▸ RECORDS:
/-- A field that is not of the error capture keeps what it has through errors of one cycle. -/
theorem rd_sameCycle (s0 s1 : State) (p q : Page) (g : Fld) (f : State → State) (h : ∀ s, (f s).rd q g = s.rd q g)
    (hg : ∀ e ∈ errShown, regKey q g ≠ regKey p e) : (s0.sameCycle s1 p f).rd q g = s1.rd q g := by
  simp only [errShown, List.forall_mem_cons] at hg
  obtain ⟨hv, ho, hc, hd, -⟩ := hg
  have hf : (f (s1.wr p Reg.errValid 0)).rd q g = s1.rd q g := by rw [h, rd_wr_ne _ _ _ _ _ _ hv]
  unfold State.sameCycle
  dsimp only
  split
  · exact h s1
  · split
    · rw [rd_wr_ne _ _ _ _ _ _ hv, hf]
    · split
      · rw [rd_wr_ne _ _ _ _ _ _ ho, hf]
      · rw [rd_wrs_ne, hf]
        simp only [List.forall_mem_cons]
        exact ⟨hc, hd, ho, by simp⟩

theorem reservedErr_shows (s : State) (p : Page) (off v : Nat) : OnlyShows s (s.reservedErr p off v) := by
  unfold State.reservedErr
  split
  · exact .rfl' s
  · exact err_shows s _ _ _

theorem rd_reservedErr (s : State) (p q : Page) (off v : Nat) (g : Fld) (h : ∀ f ∈ errShown, regKey q g ≠ regKey p f) :
    (s.reservedErr p off v).rd q g = s.rd q g := by
  unfold State.reservedErr
  split
  · rfl
  · exact rd_err s p q _ _ g h

/-! ## Closed pages -/

/-- Whether a page is closed hangs on its FENCED and DARK and on the hobs that rest. -/
theorem closed_congr (s t : State) (p : Page) (hf : t.rd p Reg.statFenced = s.rd p Reg.statFenced)
    (hd : t.rd p Reg.statDark = s.rd p Reg.statDark) (hp : t.power = s.power) : t.closed p = s.closed p := by
  simp only [State.closed, State.shut, State.darkPage, State.restingPage, State.flag, hf, hd, hp]

theorem OnlyShows.power {s t : State} (h : OnlyShows s t) : t.power = s.power := by obtain ⟨_, _, _, _, _, rfl⟩ := h; rfl
theorem OnlyShows.mod {s t : State} (h : OnlyShows s t) : t.mod = s.mod := by obtain ⟨_, _, _, _, _, rfl⟩ := h; rfl
theorem OnlyShows.heldLo {s t : State} (h : OnlyShows s t) : t.heldLo = s.heldLo := by obtain ⟨_, _, _, _, _, rfl⟩ := h; rfl

/-- A page stays open when FENCED, DARK, the rails and the resting hobs stay as they are. -/
theorem Opens.congr {s t : State} {a : Access} {p : Page} {off : Nat} (h : Opens s a p off)
    (hf : t.rd p Reg.statFenced = s.rd p Reg.statFenced) (hd : t.rd p Reg.statDark = s.rd p Reg.statDark)
    (hp : t.power = s.power) (hm : t.mod = s.mod) : Opens t a p off where
  bar0 := h.bar0
  target := h.target
  aligned := h.aligned
  isOpen := (closed_congr s t p hf hd hp).trans h.isOpen
  powered := by rw [hm]; exact h.powered

theorem widthOk_four (off : Nat) (h : off % 4 = 0) : widthOk off 4 = true := by simp [widthOk, h]

/-! ## Pages of BAR0 -/

/-- The kind of page that a target names is none of the queue blocks. -/
def Target.NoQueue (t : Target) : Prop := ∀ p off, t = .page p off → p.kind ≠ .fq

theorem noQueue_page (p : Page) (off : Nat) (h : p.kind ≠ .fq) : (Target.page p off).NoQueue := by
  rintro q o ⟨⟩
  exact h

theorem noQueue_unassigned : Target.unassigned.NoQueue := by rintro q o ⟨⟩

theorem noQueue_tileTarget (n w o : Nat) : (tileTarget n w o).NoQueue := by
  unfold tileTarget
  split
  · exact noQueue_page (pgTil n) o nofun
  split
  · exact noQueue_page (pgSeq n (w - 1)) o nofun
  split
  · exact noQueue_page (pgMxa n) o nofun
  split
  · exact noQueue_page (pgVec n) o nofun
  split
  · exact noQueue_page (pgTlm n) o nofun
  split
  · exact noQueue_page (pgSmkc (0x100 + n)) o nofun
  · exact noQueue_unassigned

theorem noQueue_partTarget (n w o : Nat) : (partTarget n w o).NoQueue := by
  unfold partTarget
  split
  · exact noQueue_page (pgHrt n) o nofun
  split
  · exact noQueue_page (pgHrtx n) o nofun
  split
  · exact noQueue_page (pgSmkc (0x200 + n)) o nofun
  · exact noQueue_unassigned

theorem noQueue_linkTarget (p : Page) (smk a : Nat) (h : p.kind ≠ .fq) : (linkTarget p smk a).NoQueue := by
  unfold linkTarget
  split
  · exact noQueue_page _ _ h
  split
  · exact noQueue_page (pgSmkc smk) (a - 0x1000) nofun
  · exact noQueue_unassigned

theorem noQueue_rowTarget (base n first : Nat) (k : Kind) (a : Nat) (hk : k ≠ .fq) (t : Option Target)
    (ht : (t.getD .unassigned).NoQueue) : (((rowTarget base n first k a).orElse fun _ => t).getD .unassigned).NoQueue := by
  unfold rowTarget
  split
  · exact noQueue_page _ _ hk
  · exact ht

/-- No page of BAR0 is a queue block: those are in BAR2 (spec/17 R580). -/
theorem noQueue_bar0 (a : Nat) : (bar0 a).NoQueue := by
  have hdie : ∀ k ∈ [Kind.dev, .stk, .int, .sec, .lcy, .tnd, .trf, .thm, .pwr, .smk], k ≠ .fq := by decide
  unfold bar0
  dsimp only
  split
  · refine noQueue_page _ _ ?_
    dsimp only
    rw [List.getD_eq_getElem?_getD]
    rcases h : [Kind.dev, .stk, .int, .sec, .lcy, .tnd, .trf, .thm, .pwr, .smk][a / 0x1000]? with _ | k
    · simp
    · exact hdie k (List.mem_of_getElem? h)
  split
  · split <;> rintro p o ⟨⟩
  split
  · split <;> rintro p o ⟨⟩
  split
  · exact noQueue_tileTarget _ _ _
  split
  · exact noQueue_partTarget _ _ _
  split
  · exact noQueue_linkTarget _ _ _ (by simp [pgGdc])
  split
  · exact noQueue_linkTarget _ _ _ (by simp [pgCxp])
  split
  · exact noQueue_linkTarget _ _ _ (by simp [pgCxp])
  split
  · exact noQueue_linkTarget _ _ _ (by simp [pgKnk])
  split
  · rintro p o ⟨⟩
  · have hrow (base n first : Nat) (k : Kind) (hk : k ≠ .fq) : ((rowTarget base n first k a).getD .unassigned).NoQueue := by
      simpa using noQueue_rowTarget base n first k a hk none noQueue_unassigned
    exact noQueue_rowTarget _ _ _ _ _ (by simp) _ (noQueue_rowTarget _ _ _ _ _ (by simp) _
      (noQueue_rowTarget _ _ _ _ _ (by simp) _ (hrow _ _ _ _ (by simp))))

theorem Opens.kind_ne_fq {s : State} {a : Access} {p : Page} {off : Nat} (h : Opens s a p off) : p.kind ≠ .fq := by
  have ht := h.target
  rw [h.bar0] at ht
  exact noQueue_bar0 a.off.toNat p off ht

/-! ## Aligned 32-bit accesses -/

/-- With the rails on, an aligned 32-bit write is taken. -/
theorem access_write32 (s : State) (a : Access) (v : Nat) (hp : s.mod.pwrGood = true) (ha : a.off.toNat % 4 = 0) :
    s.access a false true v = (s.badTarget a false true).write32 a.tender a.bar2 a.off.toNat (v % 2 ^ 32) := by
  simp [State.access, accBytes, widthOk_four _ ha, hp, State.writeAccess, bitsAt_zero]

/-- With the rails on, an aligned 32-bit read is answered. -/
theorem access_read32 (s : State) (a : Access) (v : Nat) (hp : s.mod.pwrGood = true) (ha : a.off.toNat % 4 = 0) :
    s.access a false false v =
      ((s.read32 a.tender a.bar2 a.off.toNat).2.badTarget a false false).emit
        (.readData (s.read32 a.tender a.bar2 a.off.toNat).1 32 false) := by
  simp [State.access, accBytes, widthOk_four _ ha, hp, State.readAccess]

/-- A write of an open page writes its word. -/
theorem Opens.access_write {s : State} {a : Access} {p : Page} {off : Nat} (h : Opens s a p off) (v : Nat) :
    s.access a false true v = s.writeWord a.tender p off (v % 2 ^ 32) := by
  have hb : s.badTarget a false true = s := by simp [State.badTarget, h.target, h.isOpen]
  rw [access_write32 s a v h.powered h.aligned, hb]
  simp [State.write32, h.target, h.isOpen]

/-! ## Reads of an open page -/

theorem rd_foldl_clearRoc (l : List Fld) (s : State) (p q : Page) (g : Fld)
    (h : ∀ f ∈ l, f.acc = .roc → regKey q g ≠ regKey p f) :
    (l.foldl (fun (s : State) f => if f.acc = .roc then s.wr p f 0 else s) s).rd q g = s.rd q g := by
  induction l generalizing s with
  | nil => rfl
  | cons f l ih =>
    rw [List.forall_mem_cons] at h
    rw [List.foldl_cons, ih _ h.2]
    split
    · exact rd_wr_ne _ _ _ _ _ _ (h.1 ‹_›)
    · rfl

theorem foldl_clearRoc_shows (l : List Fld) (s : State) (p : Page) :
    OnlyShows s (l.foldl (fun (s : State) f => if f.acc = .roc then s.wr p f 0 else s) s) := by
  refine onlyShows_foldl _ (fun s f => ?_) l s
  split
  · exact wr_shows s _ _ _
  · exact .rfl' s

▸ ABOUT THIS EXERCISE: For this exercise, output exactly the lines above from the line with "theorem reservedErr_shows (s" to the line with "t) : t.heldLo", counting both, and leave out the rest.

▸ YOUR SOLUTION:
theorem reservedErr_shows (s : State) (p : Page) (off v : Nat) : OnlyShows s (s.reservedErr p off v) := by
  unfold State.reservedErr
  split
  · exact .rfl' s
  · exact err_shows s _ _ _

theorem rd_reservedErr (s : State) (p q : Page) (off v : Nat) (g : Fld) (h : ∀ f ∈ errShown, regKey q g ≠ regKey p f) :
    (s.reservedErr p off v).rd q g = s.rd q g := by
  unfold State.reservedErr
  split
  · rfl
  · exact rd_err s p q _ _ g h

/-! ## Closed pages -/

/-- Whether a page is closed hangs on its FENCED and DARK and on the hobs that rest. -/
theorem closed_congr (s t : State) (p : Page) (hf : t.rd p Reg.statFenced = s.rd p Reg.statFenced)
    (hd : t.rd p Reg.statDark = s.rd p Reg.statDark) (hp : t.power = s.power) : t.closed p = s.closed p := by
  simp only [State.closed, State.shut, State.darkPage, State.restingPage, State.flag, hf, hd, hp]

theorem OnlyShows.power {s t : State} (h : OnlyShows s t) : t.power = s.power := by obtain ⟨_, _, _, _, _, rfl⟩ := h; rfl
theorem OnlyShows.mod {s t : State} (h : OnlyShows s t) : t.mod = s.mod := by obtain ⟨_, _, _, _, _, rfl⟩ := h; rfl
theorem OnlyShows.heldLo {s t : State} (h : OnlyShows s t) : t.heldLo = s.heldLo := by obtain ⟨_, _, _, _, _, rfl⟩ := h; rfl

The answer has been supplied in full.